Table I Simulation Scenarios

Full size table

Meta-study

The meta-study included a total of 328 datasets of AUC and 331 of C_max from 249 comparative BA studies (BE, food effect, drug-drug interaction, dose-proportionality), 157 analytes; 242 2 × 2 × 2 designs, 33 two-sequence four-period full replicate designs, three partial replicate design, as well as 46 incomplete block designs extracted from six-sequence three-period and four-sequence four-period Williams’ designs. The studies consisted of two to seven groups, with a median sample size of 47 subjects (15–176) and a median interval separating groups of six days (1 to 62 days). It should be noted that the extreme interval of 2 months in one study was due to COVID-19 restrictions. The next largest interval was 18 days. In 76.3% of the studies, the interval was 1 week or less; in 30.8%, it was only 1 or 2 days. There are more datasets than studies because some contain more than one analyte (fixed-dose combinations or parent and metabolite). The datasets were assessed by all models. Since in some of the datasets bioequivalence of C_max was assessed by reference-scaling or with wider fixed limits, only AUC targeting BE with conventional limits of 80–125% was assessed by a recently proposed method (22), where

a “concordant quantitative interaction” was defined as when the treatment effect is overall equivalent as well as in all groups but differs in magnitude,
a “concordant qualitative interaction” was defined as when the treatment effect is overall and in at least one group equivalent, in at least one group not equivalent, and the treatment effects in all groups are in the same direction, and
a “discordant qualitative interaction” was defined as when the overall treatment effect is equivalent, the treatment effect in some groups is not equivalent, and the treatment effect in some groups can be in opposite directions.

We restricted the method to two groups, because more would result in a multidimensional problem. Of note, a manipulation (i.e., an undocumented interim analysis after the first group and switching Test (T) with reference (R) in the second) would be only possible if groups are separated by a long interval. Such suspected manipulation could be easily detected by plotting T/R-ratios against subject ID. Details of the datasets are given in the Online Resource.

Results

Simulations

Table II presents the result of simulation scenarios, indicating the presence or absence of a true group-by-treatment interaction by empirical α or power (i.e., the fraction of studies with a significant group-by-treatment interaction in Model 1 if no or a true group-by-treatment interaction was simulated), and p-values of the Kolmogorov–Smirnov test.
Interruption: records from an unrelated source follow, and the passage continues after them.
-- ==== Sys2Proof/Tests/Slice0.lean ====
section
/-! SUPPORT. Tests whose expected results are the spec's own examples and vectors (spec/95_test_vectors.md and the worked
examples of the rules), and for each statement with hypotheses a state and operands that meet them. -/

namespace Sys2Proof.Tests

open Sys2Proof.Machine Sys2Proof.Spec

/-! ## Ill-formed commands -/

/-- MSEL = 3 is refused (R76). -/
theorem test_wf_refuses_msel_3 :
    [Instr.mulmod 3, .powmod 3, .invmod 3, .nttf 3 0 0, .ntti 3 0 0, .pmul 3 0 0 0].all (fun i => !i.wf) = true := by
  decide

/-- A CARRY of WMEM with a bank is refused (R78). -/
theorem test_wf_refuses_wide_carry_with_bank : (Instr.carry 0 1 1 true).wf = false := by decide

/-- The same CARRY with BA = 0, or of the bank, is well-formed (R78). -/
theorem test_wf_accepts_carry : ((Instr.carry 0 0 1 true).wf && (Instr.carry 0 1 1 false).wf) = true := by decide

/-! ## Decoding: words written out field by field, OP MSEL LOG2N BA BB BC DIG W RSV (R71, R83) -/

theorem test_decode_mulmod : decode 0b0001_01_00000_000_000_000_0000_0_0000000 = .ok (.mulmod 1) := by decide
theorem test_decode_powmod : decode 0b0010_10_00000_000_000_000_0000_0_0000000 = .ok (.powmod 2) := by decide
theorem test_decode_invmod : decode 0b0011_00_00000_000_000_000_0000_0_0000000 = .ok (.invmod 0) := by decide
theorem test_decode_nttf : decode 0b0100_10_01101_101_000_000_0000_0_0000000 = .ok (.nttf 2 13 5) := by decide
theorem test_decode_ntti : decode 0b0101_01_10011_110_000_000_0000_0_0000000 = .ok (.ntti 1 19 6) := by decide
theorem test_decode_pmul : decode 0b0110_10_00011_010_101_000_0000_0_0000000 = .ok (.pmul 2 3 2 5) := by decide
theorem test_decode_crt3 : decode 0b0111_00_00011_001_010_100_0000_0_0000000 = .ok (.crt3 3 1 2 4) := by decide
theorem test_decode_carry : decode 0b1000_00_00011_011_000_000_0101_0_0000000 = .ok (.carry 3 3 5 false) := by decide
theorem test_decode_carry_wide : decode 0b1000_00_00011_000_000_000_1001_1_0000000 = .ok (.carry 3 0 9 true) := by decide

/-- Each kind of illegal word is refused by its name (V-EN-1, R79). -/
theorem test_decode_refuses :
    decode 0x00000000 = .error (.unassignedOpcode 0) ∧ decode 0x90000000 = .error (.unassignedOpcode 9) ∧
    decode 0x10000001 = .error (.fieldMustBeZero .rsv) ∧ decode 0x10200000 = .error (.fieldMustBeZero .log2n) ∧
    decode 0x1C000000 = .error .noSuchDescriptor ∧ decode 0x40008000 = .error (.fieldMustBeZero .bb) ∧
    decode 0x7C000000 = .error (.fieldMustBeZero .msel) ∧ decode 0x80040180 = .error .wideSourceWithBank := by
  decide

/-- An assembler line whose operand does not fit is refused (R81). -/
theorem test_assembler_refuses_wide_operand : (AsmLine.nttf 8 0 3).assemble = none := by decide

/-- L = 20 encodes, but should be refused (R81). -/
theorem test_assembler_advice :
    ((AsmLine.pmul 0 1 0 20).assemble = some 0x62808000) ∧ (AsmLine.pmul 0 1 0 20).advisable = false := by decide

/-! ## A small state -/

/-- The state after `o`; the state after reset if there is none. -/
def after (o : Host.Outcome State Fault Refusal) : State :=
  match o with
  | .next s => s
  | .fault _ => State.reset
  | .refused _ => State.reset

/-- `o` is a next state. -/
def isNext (o : Host.Outcome State Fault Refusal) : Bool :=
  match o with
  | .next _ => true
  | .fault _ => false
  | .refused _ => false

/-- The reset state with descriptor 0 set and the scalar operands. -/
def scalars (p g sa sb : Word) : State := { State.reset with modP0 := p, modG0 := g, sa := sa, sb := sb }

/-- The reset state with P = 17, G = 3 and a prefix of bank 0 (the small examples of R97, R115, R116). -/
def small (vs : List Nat) : State := (scalars 17 3 0 0).setBank 0 vs

/-- The machine with `word` pending and nothing else to do. -/
def pending (s : State) (word : Word) : State := { s with cmd := word, status := Status.accepted }

/-! ## The commands -/

/-- R94's example. -/
theorem test_mulmod : (after (exec (.mulmod 0) (scalars 998244353 3 123456789 987654321))).sr = 263684735 := by decide

/-- V-MA-2: both operands are reduced first. -/
theorem test_mulmod_reduces :
    (after (exec (.mulmod 0) (scalars 998244353 3 0xFFFFFFFF 0xFFFFFFFF))).sr = 328072143 := by decide

/-- R95's example. -/
theorem test_powmod : (after (exec (.powmod 0) (scalars 998244353 3 3 499122176))).sr = 998244352 := by decide

/-- V-MA-14: the largest exponent. -/
theorem test_powmod_largest :
    (after (exec (.powmod 0) (scalars 998244353 3 0xFFFFFFFF 0xFFFFFFFF))).sr = 265872645 := by decide

/-- R96's example. -/
theorem test_invmod : (after (exec (.invmod 0) (scalars 998244353 3 3 0))).sr = 332748118 := by decide

/-- V-MA-25: SA = 2P ends with INV_UNDEF. -/
theorem test_invmod_of_zero :
    (after (exec (.invmod 0) (scalars 998244353 3 1996488706 0))).status.toWord = 0x64 := by decide

/-- R97's example (V-PM-1). -/
theorem test_pmul :
    ((after (exec (.pmul 0 2 0 1) ((small [3, 15, 1, 6]).setBank 1 [7, 9, 1, 16]))).bankPrefix 0 4) =
      [4, 16, 1, 11] := by decide

/-- V-PM-2: squares. -/
theorem test_pmul_squares : ((after (exec (.pmul 0 2 0 0) (small [3, 15, 1, 6]))).bankPrefix 0 4) = [9, 4, 1, 2] := by
  decide

/-- V-TR-4. -/
theorem test_nttf :
    ((after (exec (.nttf 0 3 0) (small [1, 2, 3, 4, 5, 6, 7, 8]))).bankPrefix 0 8) = [2, 1, 12, 3, 13, 6, 14, 8] := by
  decide

/-- V-TR-11: one element is left as it is. -/
theorem test_nttf_one : ((after (exec (.nttf 0 0 0) (small [40]))).bankPrefix 0 1) = [40] := by decide

/-- R116's example (V-TR-3). -/
theorem test_ntti : ((after (exec (.ntti 0 2 0) (small [4, 16, 1, 11]))).bankPrefix 0 4) = [8, 10, 3, 0] := by decide

/-- V-TR-19: a stage root of 0. -/
theorem test_ntti_zero_root :
    (after (exec (.ntti 0 1 0) ((scalars 17 0 0 0).setBank 0 [5, 6]))).status.toWord = 0x64 := by decide

/-- R133's example (V-CR-1). -/
theorem test_crt3 :
    ((after (exec (.crt3 0 0 1 2)
      (((State.reset.setBank 0 [326606615]).setBank 1 [51255307]).setBank 2 [212551170]))).wide 0) =
      12345678901234567890 := by decide

/-- V-CR-10: the same bank three times. -/
theorem test_crt3_same_bank : ((after (exec (.crt3 0 4 4 4) (State.reset.setBank 4 [7]))).wide 0) = 7 := by decide

/-- R146's example: the digits, DCOUNT and DLEN (V-CA-8). -/
theorem test_carry :
    let t := after (exec (.carry 3 0 1 false) (State.reset.setBank 0 [18, 27, 28, 13, 4, 0, 0, 0]))
    (List.range 8).map (fun k => (t.digit k).toNat) = [8, 8, 0, 6, 5, 0, 0, 0] ∧ t.dcount = 8 ∧ t.dlen = 5 := by decide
Table II Results of 100,000 Simulated Studies in each Scenario

Full size table

To provide a clearer and more synthesized understanding of our simulation results in Table II, we have categorized the key findings regardless of the study design (crossover or parallel) as follows:

(1)
Simulations without group-by-treatment interaction (Scenarios 1–4, and 11): In these scenarios, where no group-by-treatment interaction was introduced, the proportion of studies detecting a statistically significant interaction was close to the anticipated significance level of approximately 0.05.
(2)
Crossover design simulations with group-by-treatment interaction (Scenarios 5–10, and 12): When a group-by-treatment interaction was introduced into these simulations, the empirical power increased in relation to the absolute value of the difference between the population means of the two groups.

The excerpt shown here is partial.